Selon les registres des appels d'offres, le projet a été mis en adjudication le 24 octobre 2025. Le contrat, signé le 13 novembre 2025 sous l'intitulé « Travaux de renforcement et de restauration du bâtiment des amphithéâtres des facultés d'économie et de droit de l'Université d'Istanbul, monument historique classé », révèle que le projet était en réalité planifié depuis longtemps, mais tenu secret vis-à-vis des étudiants. Cet appel d'offres, attribué à la société Zem İnşaat Taahhüt AŞ pour un montant de 530 millions 336 mille 922 TL et mené par le biais d'une « exception » prévue par la loi n° 4734, a une fois de plus mis en lumière le problème de « transparence » sur le campus.

« Nous n'acceptons pas »

Les étudiants interprètent ce processus comme la suite des solutions « temporaires » en cours depuis 2014. Rappelant qu'à l'époque, lors du processus de restauration de la Faculté des sciences politiques, les étudiants avaient été contraints d'utiliser des bâtiments préfabriqués pendant des années, ils craignent aujourd'hui que le même scénario ne se répète pour les facultés de droit et d'économie.

Selon B.K., étudiant en droit, « Beyazıt est pour nous un espace de vie, avec le plus grand amphithéâtre de Turquie, sa texture historique et sa relation avec la place. Nous n'acceptons pas d'être écartés sans que l'avis des étudiants soit pris en compte, comme si nous étions des 'éléments passifs que l'on peut ignorer'. Le risque sismique est-il un prétexte ou une réelle nécessité technique ? Nous voulons voir les rapports, savoir, et en résumé, nous exigeons de la transparence », expriment-ils pour manifester leur mécontentement.

« Les campus ne peuvent pas être l'arrière-cour du capital »

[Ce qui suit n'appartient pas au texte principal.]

/-! ### System registers, context commands, RESUME and the watchdog (R42, R52-R66, R93-R101, R293, R294, R309, R315, R321-R338) -/

/-- SYSR and SYSW take PERM with cause "system" outside launches with SYSP and ILLEGAL_OPERAND for an odd D, and enter FIFO Y
otherwise; performed, a SYSR writes the register's 64 bits, and each clears the flag, or sets it for an illegal selector or an ignored
write. A write of a register by WRITE_REGISTER follows the register's own rules: it is ignored where they say so, and otherwise the
register reads back as its fields were written (R293, R294).
That the flag is written when the access is performed, and bits above a register are ignored, is the reading of log 51 and log 52. That a
write of RNGSEL whose CHAN or WL names no ring, and one of SWL with a bit of [63:50], is ignored is log 88, that a write of RNGSTAT sets
FAULT and SPARE and leaves LOCK is log 81, that TXQUOTA holds at once is log 80, and that a write of TXRBASE or TXLBASE takes its ring's indices
modulo the new size, and one of LRBASE LRHEAD and LRTAIL, is log 83. A KEYSET or KEYCLR waits for the memory of the context's entry, and with it
the SYSW that makes it (R65, R358; log 46). -/
def Obligations.SystemRegisters : Prop :=
  (∀ (s : State) (d a : BitVec 6),
    let sp := s.curSplit
    (d.toNat % 2 = 1 → exec (.sysr d a) s = .next (s.scalarTrap .illegalOperand)
      ∧ exec (.sysw d a) s = .next (s.scalarTrap .illegalOperand))
    ∧ (d.toNat % 2 = 0 → Landed s [a.toNat, d.toNat, d.toNat + 1] → s.curGroup.sysp = false →
      exec (.sysr d a) s = .next (s.scalarFault ⟨.perm, .system, 0⟩) ∧ exec (.sysw d a) s = .next (s.scalarFault ⟨.perm, .system, 0⟩))
    ∧ (d.toNat % 2 = 0 → s.curGroup.sysp = true → s.fenced sp.uid = false →
      let enters := fun (i : Instr) (kind : EKind) (val : DWord) (dst : Option Nat) =>
        ∃ t e, exec i s = .next t ∧ RegFrame s t [] [] ∧ FallsThrough s t ∧ Enters s t [e] ∧ t.curSplit.flag = sp.flag
          ∧ e.kind = kind ∧ e.lpc = sp.sreg a.toNat ∧ e.word = val.setWidth 96 ∧ e.sdst = dst ∧ e.owners = [sp.uid]
      (Landed s [a.toNat] → enters (.sysr d a) .sysr 0 (some d.toNat))
      ∧ (Landed s [a.toNat, d.toNat, d.toNat + 1] → enters (.sysw d a) .sysw (sp.spair d.toNat) none)))
  ∧ (∀ (s : State) (id : Nat) (e : Entry) (n : Nat), s.ent id = some e → s.performOk e = true → e.esc = none → n < 8 →
    let g := s.group e.ag.core e.ag.slot
    g.live = true → g.tag = e.tag → (s.ctxCore e.ctx e.ag.core).saved = [] →
    (g.split n).status ≠ .absent → (g.split n).uid ∈ e.owners →
    let sq := fun (t : State) => (t.group e.ag.core e.ag.slot).split n
    (e.kind = .sysr → ∀ d, e.sdst = some d →
      let v := if selOk e.lpc then s.sysValue (selOf e.lpc) else 0
      ∃ t, exec (.perform id) s = .next t ∧ (∀ x, x ∈ t.ents ↔ x ∈ s.ents ∧ x.id ≠ id) ∧ (sq t).flag = !selOk e.lpc
        ∧ (sq t).sreg d = v.extractLsb' 0 32 ∧ (sq t).sreg (d + 1) = v.extractLsb' 32 32
        ∧ ∀ m, m ≠ d → m ≠ d + 1 → (sq t).sreg m = (g.split n).sreg m)
    ∧ (e.kind = .sysw → s.sysReady e.lpc (e.word.setWidth 64) = false → Waits (.perform id) s)
    ∧ (e.kind = .sysw → s.sysReady e.lpc (e.word.setWidth 64) = true → (s.dropEnt id).sysWrite e.lpc (e.word.setWidth 64) = (false, s.dropEnt id) →
      ∃ t, exec (.perform id) s = .next t ∧ (∀ x, x ∈ t.ents ↔ x ∈ s.ents ∧ x.id ≠ id) ∧ (sq t).flag = true
        ∧ (sq t).s = (g.split n).s)
    ∧ (e.kind = .sysw → s.sysReady e.lpc (e.word.setWidth 64) = true → ∀ u, (s.dropEnt id).sysWrite e.lpc (e.word.setWidth 64) = (true, u) → u.groups = s.groups →
      u.ctxCores = s.ctxCores →
      ∃ t, exec (.perform id) s = .next t ∧ t = { u with groups := t.groups } ∧ (sq t).flag = false ∧ (sq t).s = (g.split n).s))
  ∧ ∀ (s : State) (die core ctx i : Nat) (val : DWord), die < 4 → core < 256 → ctx < 1024 →
    let x := val.toNat
    let W := fun (block die unit index : Nat) (ok : Prop) (v : Nat) =>
      let sel : Word := BitVec.ofNat 32 (block * 2 ^ 28 + die * 2 ^ 26 + unit * 2 ^ 16 + index)
      (ok → ∃ t, exec (.writeRegister sel val) s = .next t ∧ SameBytes s t ∧ t.groups = s.groups ∧ t.ents = s.ents
        ∧ (t.sysValue ⟨block, die, unit, index⟩).toNat = v)
      ∧ (¬ok → Waits (.writeRegister sel val) s)
    let D := fun (block index : Nat) (ok : Prop) (v : Nat) => W block die 0 index ok v
    let C := fun (index : Nat) (ok : Prop) (v : Nat) => W 7 0 ctx index ok v
    let P := fun (block index : Nat) (ok : Prop) (v : Nat) => W block 0 0 index ok v
    D 1 0 True x ∧ D 1 13 True x ∧ (5 ≤ i → i < 13 → D 1 i True 0) ∧ (16 ≤ i → i < 20 → D 1 i True x)
    ∧ D 2 1 (x / 2 ^ 16 % 2 ^ 16 = 0) (x % 2 ^ 16) ∧ D 2 2 True (x % 2 ^ 32)
    ∧ D 2 9 True (x / 16 * 16) ∧ D 2 10 True (x % 4096)
    ∧ (∀ p ∈ [(3, 5), (3, 6), (4, 7), (4, 8)],
      let n := if x / 16 % 256 = 0 then 2 ^ (x % 16) else 0
      D 2 p.1 True x ∧ ∃ t, exec (.writeRegister (BitVec.ofNat 32 (2 * 2 ^ 28 + die * 2 ^ 26 + p.1)) val) s = .next t
        ∧ (t.sysValue ⟨2, die, 0, p.2⟩).toNat = (s.sysValue ⟨2, die, 0, p.2⟩).toNat % n)
    ∧ (let n := if x / 16 % 256 = 0 ∧ x % 16 ≠ 0 then 2 ^ (x % 16) else 0
      ∀ j ∈ [14, 15], ∃ t, exec (.writeRegister (BitVec.ofNat 32 (2 ^ 28 + die * 2 ^ 26 + 13)) val) s = .next t
        ∧ (t.sysValue ⟨1, die, 0, j⟩).toNat = (s.sysValue ⟨1, die, 0, j⟩).toNat % n)
    ∧ (let cmd := x / 2 ^ 60
      let named := x / 2 ^ 50 % 1024
      let key := physKey (4 * s.node.toNat + die) 0 ((s.die (4 * s.node.toNat + die)).mtctx.toNat + 16 * named)
      x % 2 ^ 49 = 0 → cmd = 3 ∨ cmd = 4 → (∀ p ∈ s.units, ¬(p.2.ctx = named ∧ p.2.ended = false ∧ p.2.away = false)) → s.memReady key = false →
        Waits (.writeRegister (BitVec.ofNat 32 (2 ^ 28 + die * 2 ^ 26 + 1)) val) s)
    ∧ W 3 die ctx 0 True (x % 2 ^ 32)
    ∧ D 4 0 (x / 2 ^ 21 % 2 ^ 11 = 0 ∧ x / 32 % 8 = 0 ∧ x / 2 ^ 14 % 128 ≤ 103 ∧ x % 32 ≤ 17) (x % 2 ^ 32)
    ∧ D 4 3 True (x % 8 / 2 * 2 + (s.sysValue ⟨4, die, 0, 3⟩).toNat % 2)
    ∧ D 4 4 (x / 2 ^ 17 % 2 ^ 15 = 0) (x % 2 ^ 17) ∧ D 4 6 (x / 512 % 2 ^ 23 = 0 ∧ x % 512 ≤ 291) (x % 512)
    ∧ D 4 7 (x / 2 ^ 16 % 2 ^ 16 = 0 ∧ x % 2 ^ 16 ≠ 0) (x % 2 ^ 16)
    ∧ P 5 0 (x / 2 ^ 10 % 2 ^ 22 = 0) (x % 1024) ∧ P 5 4 (x / 2 % 2 ^ 31 = 0) (x % 2)
    ∧ W 6 0 core 0 (x % 256 + x / 256 % 256 + x / 2 ^ 16 % 256 + x / 2 ^ 24 % 256 ≤ 240) (x % 2 ^ 32)
    ∧ W 6 0 core 5 (x / 2 ^ 26 % 64 = 0 ∧ x / 1024 % 64 = 0) (s.escUsed core * 65536 % 2 ^ 64 + min 512 (x % 1024))
    ∧ C 0 True (x % 8) ∧ C 1 True (x % 2 ^ 32) ∧ (i < 16 → C (2 + 2 * i) True (x % 2 ^ 48) ∧ C (3 + 2 * i) (x < 2 ^ 50) x)
    ∧ C 0x40 (x / 2 % 2 = 0 ∧ x / 2 ^ 60 ≤ 1) x ∧ C 0x41 (x / 4096 % 2 ^ 20 = 0 ∧ x % 2 = 0) (x % 2 ^ 32) ∧ C 0x42 True (x % 2 ^ 32)
    ∧ C 0x43 (x / 2 % 2 ^ 22 = 0 ∧ x / 2 ^ 60 = 0) x ∧ C 0x48 (x / 2 % 2 ^ 31 = 0) (x % 2)
    ∧ P 8 2 True x ∧ P 8 5 (x % 2 ^ 30 = 0 ∧ x / 2 ^ 60 = 0) x ∧ P 8 6 (x / 2 ^ 11 % 2 ^ 21 = 0) (x % 2 ^ 32)
    ∧ P 9 0 (1 ≤ x % 2 ^ 16 ∧ x % 2 ^ 16 ≤ 4400 ∧ 1 ≤ x / 2 ^ 16 % 2 ^ 16 ∧ x / 2 ^ 16 % 2 ^ 16 ≤ 4400) (x % 2 ^ 32)
    ∧ P 9 1 (x / 2 ^ 16 % 2 ^ 16 = 0 ∧ 500 ≤ x % 2 ^ 16 ∧ x % 2 ^ 16 ≤ Config.tdp) (x % 2 ^ 16) ∧ P 9 9 True (x % 2 ^ 32)
    ∧ P 9 11 (1 ≤ x / 256 % 256 ∧ x / 256 % 256 ≤ 9) (x % 2 ^ 16)
    ∧ (∀ sel : Word, selOk sel = false → Waits (.writeRegister sel val) s)
    ∧ ∀ p ∈ [(1, 3), (1, 4), (1, 15), (2, 5), (2, 8), (2, 11), (2, 12), (2, 13), (2, 14), (2, 15), (4, 2), (4, 5), (5, 3), (8, 1), (8, 3),
        (9, 2), (9, 3), (9, 4), (9, 5), (9, 6), (9, 7), (9, 12)],
      Waits (.writeRegister (BitVec.ofNat 32 (p.1 * 2 ^ 28 + p.2)) val) s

Les déclarations de la direction de l'université, oscillant entre « aucune décision définitive n'a été prise » et « les travaux seront terminés dans trois mois », ont entamé la confiance des étudiants.

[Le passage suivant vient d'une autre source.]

@[simp] theorem State.setLink_agenda (s : State) (k : Nat) (x : Link) : (s.setLink k x).agenda = s.agenda := rfl
@[simp] theorem State.setLink_node (s : State) (k : Nat) (x : Link) : (s.setLink k x).node = s.node := rfl
@[simp] theorem State.setLink_cur (s : State) (k : Nat) (x : Link) : (s.setLink k x).cur = s.cur := rfl
@[simp] theorem State.setLink_curLane (s : State) (k : Nat) (x : Link) : (s.setLink k x).curLane = s.curLane := rfl
@[simp] theorem State.setLink_tick (s : State) (k : Nat) (x : Link) : (s.setLink k x).tick = s.tick := rfl
@[simp] theorem State.setLink_mem (s : State) (k : Nat) (x : Link) : (s.setLink k x).mem = s.mem := rfl
@[simp] theorem State.setLink_lines (s : State) (k : Nat) (x : Link) : (s.setLink k x).lines = s.lines := rfl
@[simp] theorem State.setLink_groups (s : State) (k : Nat) (x : Link) : (s.setLink k x).groups = s.groups := rfl
@[simp] theorem State.setLink_cores (s : State) (k : Nat) (x : Link) : (s.setLink k x).cores = s.cores := rfl
@[simp] theorem State.setLink_dies (s : State) (k : Nat) (x : Link) : (s.setLink k x).dies = s.dies := rfl
@[simp] theorem State.setLink_ctxs (s : State) (k : Nat) (x : Link) : (s.setLink k x).ctxs = s.ctxs := rfl
@[simp] theorem State.setLink_ctxCores (s : State) (k : Nat) (x : Link) : (s.setLink k x).ctxCores = s.ctxCores := rfl
@[simp] theorem State.setLink_clusters (s : State) (k : Nat) (x : Link) : (s.setLink k x).clusters = s.clusters := rfl
@[simp] theorem State.setLink_ents (s : State) (k : Nat) (x : Link) : (s.setLink k x).ents = s.ents := rfl
@[simp] theorem State.setLink_nextId (s : State) (k : Nat) (x : Link) : (s.setLink k x).nextId = s.nextId := rfl
@[simp] theorem State.setLink_nextUid (s : State) (k : Nat) (x : Link) : (s.setLink k x).nextUid = s.nextUid := rfl
@[simp] theorem State.setLink_copies (s : State) (k : Nat) (x : Link) : (s.setLink k x).copies = s.copies := rfl
@[simp] theorem State.setLink_bver (s : State) (k : Nat) (x : Link) : (s.setLink k x).bver = s.bver := rfl
@[simp] theorem State.setLink_wseq (s : State) (k : Nat) (x : Link) : (s.setLink k x).wseq = s.wseq := rfl
@[simp] theorem State.setLink_floors (s : State) (k : Nat) (x : Link) : (s.setLink k x).floors = s.floors := rfl
@[simp] theorem State.setLink_relLog (s : State) (k : Nat) (x : Link) : (s.setLink k x).relLog = s.relLog := rfl
@[simp] theorem State.setLink_leases (s : State) (k : Nat) (x : Link) : (s.setLink k x).leases = s.leases := rfl
@[simp] theorem State.setLink_handles (s : State) (k : Nat) (x : Link) : (s.setLink k x).handles = s.handles := rfl
@[simp] theorem State.setLink_nextSer (s : State) (k : Nat) (x : Link) : (s.setLink k x).nextSer = s.nextSer := rfl
@[simp] theorem State.setLink_launches (s : State) (k : Nat) (x : Link) : (s.setLink k x).launches = s.launches := rfl
@[simp] theorem State.setLink_nextLaunch (s : State) (k : Nat) (x : Link) : (s.setLink k x).nextLaunch = s.nextLaunch := rfl
@[simp] theorem State.setLink_units (s : State) (k : Nat) (x : Link) : (s.setLink k x).units = s.units := rfl
@[simp] theorem State.setLink_nextUnit (s : State) (k : Nat) (x : Link) : (s.setLink k x).nextUnit = s.nextUnit := rfl
@[simp] theorem State.setLink_nextSet (s : State) (k : Nat) (x : Link) : (s.setLink k x).nextSet = s.nextSet := rfl
@[simp] theorem State.setLink_chframe (s : State) (k : Nat) (x : Link) : (s.setLink k x).chframe = s.chframe := rfl
@[simp] theorem State.setLink_chqsel (s : State) (k : Nat) (x : Link) : (s.setLink k x).chqsel = s.chqsel := rfl
@[simp] theorem State.setLink_quotas (s : State) (k : Nat) (x : Link) : (s.setLink k x).quotas = s.quotas := rfl
@[simp] theorem State.setLink_inForce (s : State) (k : Nat) (x : Link) : (s.setLink k x).inForce = s.inForce := rfl
@[simp] theorem State.setLink_spent (s : State) (k : Nat) (x : Link) : (s.setLink k x).spent = s.spent := rfl
@[simp] theorem State.setLink_frameAt (s : State) (k : Nat) (x : Link) : (s.setLink k x).frameAt = s.frameAt := rfl
@[simp] theorem State.setLink_nextInj (s : State) (k : Nat) (x : Link) : (s.setLink k x).nextInj = s.nextInj := rfl
@[simp] theorem State.setLink_served (s : State) (k : Nat) (x : Link) : (s.setLink k x).served = s.served := rfl
@[simp] theorem State.setLink_eqsel (s : State) (k : Nat) (x : Link) : (s.setLink k x).eqsel = s.eqsel := rfl
@[simp] theorem State.setLink_eqReady (s : State) (k : Nat) (x : Link) : (s.setLink k x).eqReady = s.eqReady := rfl
@[simp] theorem State.setLink_ds (s : State) (k : Nat) (x : Link) : (s.setLink k x).ds = s.ds := rfl
@[simp] theorem State.setLink_power (s : State) (k : Nat) (x : Link) : (s.setLink k x).power = s.power := rfl
@[simp] theorem State.setLink_snap (s : State) (k : Nat) (x : Link) : (s.setLink k x).snap = s.snap := rfl
@[simp] theorem State.setLink_ready (s : State) (k : Nat) (x : Link) : (s.setLink k x).ready = s.ready := rfl
@[simp] theorem State.setLink_domain (s : State) (k : Nat) (x : Link) : (s.setLink k x).domain = s.domain := rfl
@[simp] theorem State.setLink_linkRing (s : State) (k : Nat) (x : Link) : (s.setLink k x).linkRing = s.linkRing := rfl
@[simp] theorem State.setLink_turns (s : State) (k : Nat) (x : Link) : (s.setLink k x).turns = s.turns := rfl
@[simp] theorem State.setLink_posts (s : State) (k : Nat) (x : Link) : (s.setLink k x).posts = s.posts := rfl
@[simp] theorem State.setLink_downPorts (s : State) (k : Nat) (x : Link) : (s.setLink k x).downPorts = s.downPorts := rfl
@[simp] theorem State.setLink_lostPeers (s : State) (k : Nat) (x : Link) : (s.setLink k x).lostPeers = s.lostPeers := rfl

@[simp] theorem Group.setSplit_live (g : Group) (n : Nat) (sp : Split) : (g.setSplit n sp).live = g.live := rfl
@[simp] theorem Group.setSplit_ctx (g : Group) (n : Nat) (sp : Split) : (g.setSplit n sp).ctx = g.ctx := rfl
@[simp] theorem Group.setSplit_launch (g : Group) (n : Nat) (sp : Split) : (g.setSplit n sp).launch = g.launch := rfl
@[simp] theorem Group.setSplit_unit (g : Group) (n : Nat) (sp : Split) : (g.setSplit n sp).unit = g.unit := rfl
@[simp] theorem Group.setSplit_num (g : Group) (n : Nat) (sp : Split) : (g.setSplit n sp).num = g.num := rfl
@[simp] theorem Group.setSplit_x (g : Group) (n : Nat) (sp : Split) : (g.setSplit n sp).x = g.x := rfl
@[simp] theorem Group.setSplit_y (g : Group) (n : Nat) (sp : Split) : (g.setSplit n sp).y = g.y := rfl
@[simp] theorem Group.setSplit_z (g : Group) (n : Nat) (sp : Split) : (g.setSplit n sp).z = g.z := rfl
@[simp] theorem Group.setSplit_csIdx (g : Group) (n : Nat) (sp : Split) : (g.setSplit n sp).csIdx = g.csIdx := rfl
@[simp] theorem Group.setSplit_cls (g : Group) (n : Nat) (sp : Split) : (g.setSplit n sp).cls = g.cls := rfl
@[simp] theorem Group.setSplit_ecap (g : Group) (n : Nat) (sp : Split) : (g.setSplit n sp).ecap = g.ecap := rfl
@[simp] theorem Group.setSplit_idem (g : Group) (n : Nat) (sp : Split) : (g.setSplit n sp).idem = g.idem := rfl
@[simp] theorem Group.setSplit_sysp (g : Group) (n : Nat) (sp : Split) : (g.setSplit n sp).sysp = g.sysp := rfl
@[simp] theorem Group.setSplit_sbase (g : Group) (n : Nat) (sp : Split) : (g.setSplit n sp).sbase = g.sbase := rfl
@[simp] theorem Group.setSplit_lbase (g : Group) (n : Nat) (sp : Split) : (g.setSplit n sp).lbase = g.lbase := rfl
@[simp] theorem Group.setSplit_ctxb (g : Group) (n : Nat) (sp : Split) : (g.setSplit n sp).ctxb = g.ctxb := rfl
@[simp] theorem Group.setSplit_slots (g : Group) (n : Nat) (sp : Split) : (g.setSplit n sp).slots = g.slots := rfl
@[simp] theorem Group.setSplit_g (g : Group) (n : Nat) (sp : Split) : (g.setSplit n sp).g = g.g := rfl
@[simp] theorem Group.setSplit_v (g : Group) (n : Nat) (sp : Split) : (g.setSplit n sp).v = g.v := rfl
@[simp] theorem Group.setSplit_p (g : Group) (n : Nat) (sp : Split) : (g.setSplit n sp).p = g.p := rfl
@[simp] theorem Group.setSplit_tm (g : Group) (n : Nat) (sp : Split) : (g.setSplit n sp).tm = g.tm := rfl
@[simp] theorem Group.setSplit_udiv (g : Group) (n : Nat) (sp : Split) : (g.setSplit n sp).udiv = g.udiv := rfl
@[simp] theorem Group.setSplit_accov (g : Group) (n : Nat) (sp : Split) : (g.setSplit n sp).accov = g.accov := rfl
@[simp] theorem Group.setSplit_uaff (g : Group) (n : Nat) (sp : Split) : (g.setSplit n sp).uaff = g.uaff := rfl
@[simp] theorem Group.setSplit_ureg (g : Group) (n : Nat) (sp : Split) : (g.setSplit n sp).ureg = g.ureg := rfl
@[simp] theorem Group.setSplit_erc (g : Group) (n : Nat) (sp : Split) : (g.setSplit n sp).erc = g.erc := rfl
@[simp] theorem Group.setSplit_mls0 (g : Group) (n : Nat) (sp : Split) : (g.setSplit n sp).mls0 = g.mls0 := rfl
@[simp] theorem Group.setSplit_mls1 (g : Group) (n : Nat) (sp : Split) : (g.setSplit n sp).mls1 = g.mls1 := rfl
@[simp] theorem Group.setSplit_mls2 (g : Group) (n : Nat) (sp : Split) : (g.setSplit n sp).mls2 = g.mls2 := rfl
@[simp] theorem Group.setSplit_mls3 (g : Group) (n : Nat) (sp : Split) : (g.setSplit n sp).mls3 = g.mls3 := rfl
@[simp] theorem Group.setSplit_seqr (g : Group) (n : Nat) (sp : Split) : (g.setSplit n sp).seqr = g.seqr := rfl
@[simp] theorem Group.setSplit_frec (g : Group) (n : Nat) (sp : Split) : (g.setSplit n sp).frec = g.frec := rfl
@[simp] theorem Group.setSplit_mark (g : Group) (n : Nat) (sp : Split) : (g.setSplit n sp).mark = g.mark := rfl
@[simp] theorem Group.setSplit_tag (g : Group) (n : Nat) (sp : Split) : (g.setSplit n sp).tag = g.tag := rfl
@[simp] theorem Group.setSplit_arr (g : Group) (n : Nat) (sp : Split) : (g.setSplit n sp).arr = g.arr := rfl
@[simp] theorem Group.setSplit_rounds (g : Group) (n : Nat) (sp : Split) : (g.setSplit n sp).rounds = g.rounds := rfl
@[simp] theorem Group.setSplit_enq (g : Group) (n : Nat) (sp : Split) : (g.setSplit n sp).enq = g.enq := rfl
@[simp] theorem Group.setSplit_brvNext (g : Group) (n : Nat) (sp : Split) : (g.setSplit n sp).brvNext = g.brvNext := rfl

Comme l'explique Ş.Ç., étudiant en économie, « nous sommes inquiets de la politique de 'marchandisation' de notre université. L'approche qui, en 2024, ouvrait les portes à des projets spéculatifs sous couvert d'une 'université sans murs', tente aujourd'hui de déplacer les étudiants en invoquant le risque sismique. En tant que véritables propriétaires de l'université, nous ne permettrons pas que nos campus soient transformés en chantier et que les composantes de l'université soient exclues du processus. »

Par ailleurs, les étudiants soulignent qu'il existe des alternatives permettant de réaliser les travaux sans évacuer le campus. Ils insistent sur la nécessité d'exploiter les périodes de fermeture, comme les vacances d'été, ou de mettre en œuvre des solutions temporaires telles que des structures en acier.

En attente de transparence, les étudiants de l'Université d'Istanbul soulignent que « la parole, le pouvoir et la décision » doivent appartenir aux véritables propriétaires de l'université, déclarant qu'ils useront de leurs droits légaux et démocratiques contre ce processus illégitime et qu'ils ne quitteront pas leur campus.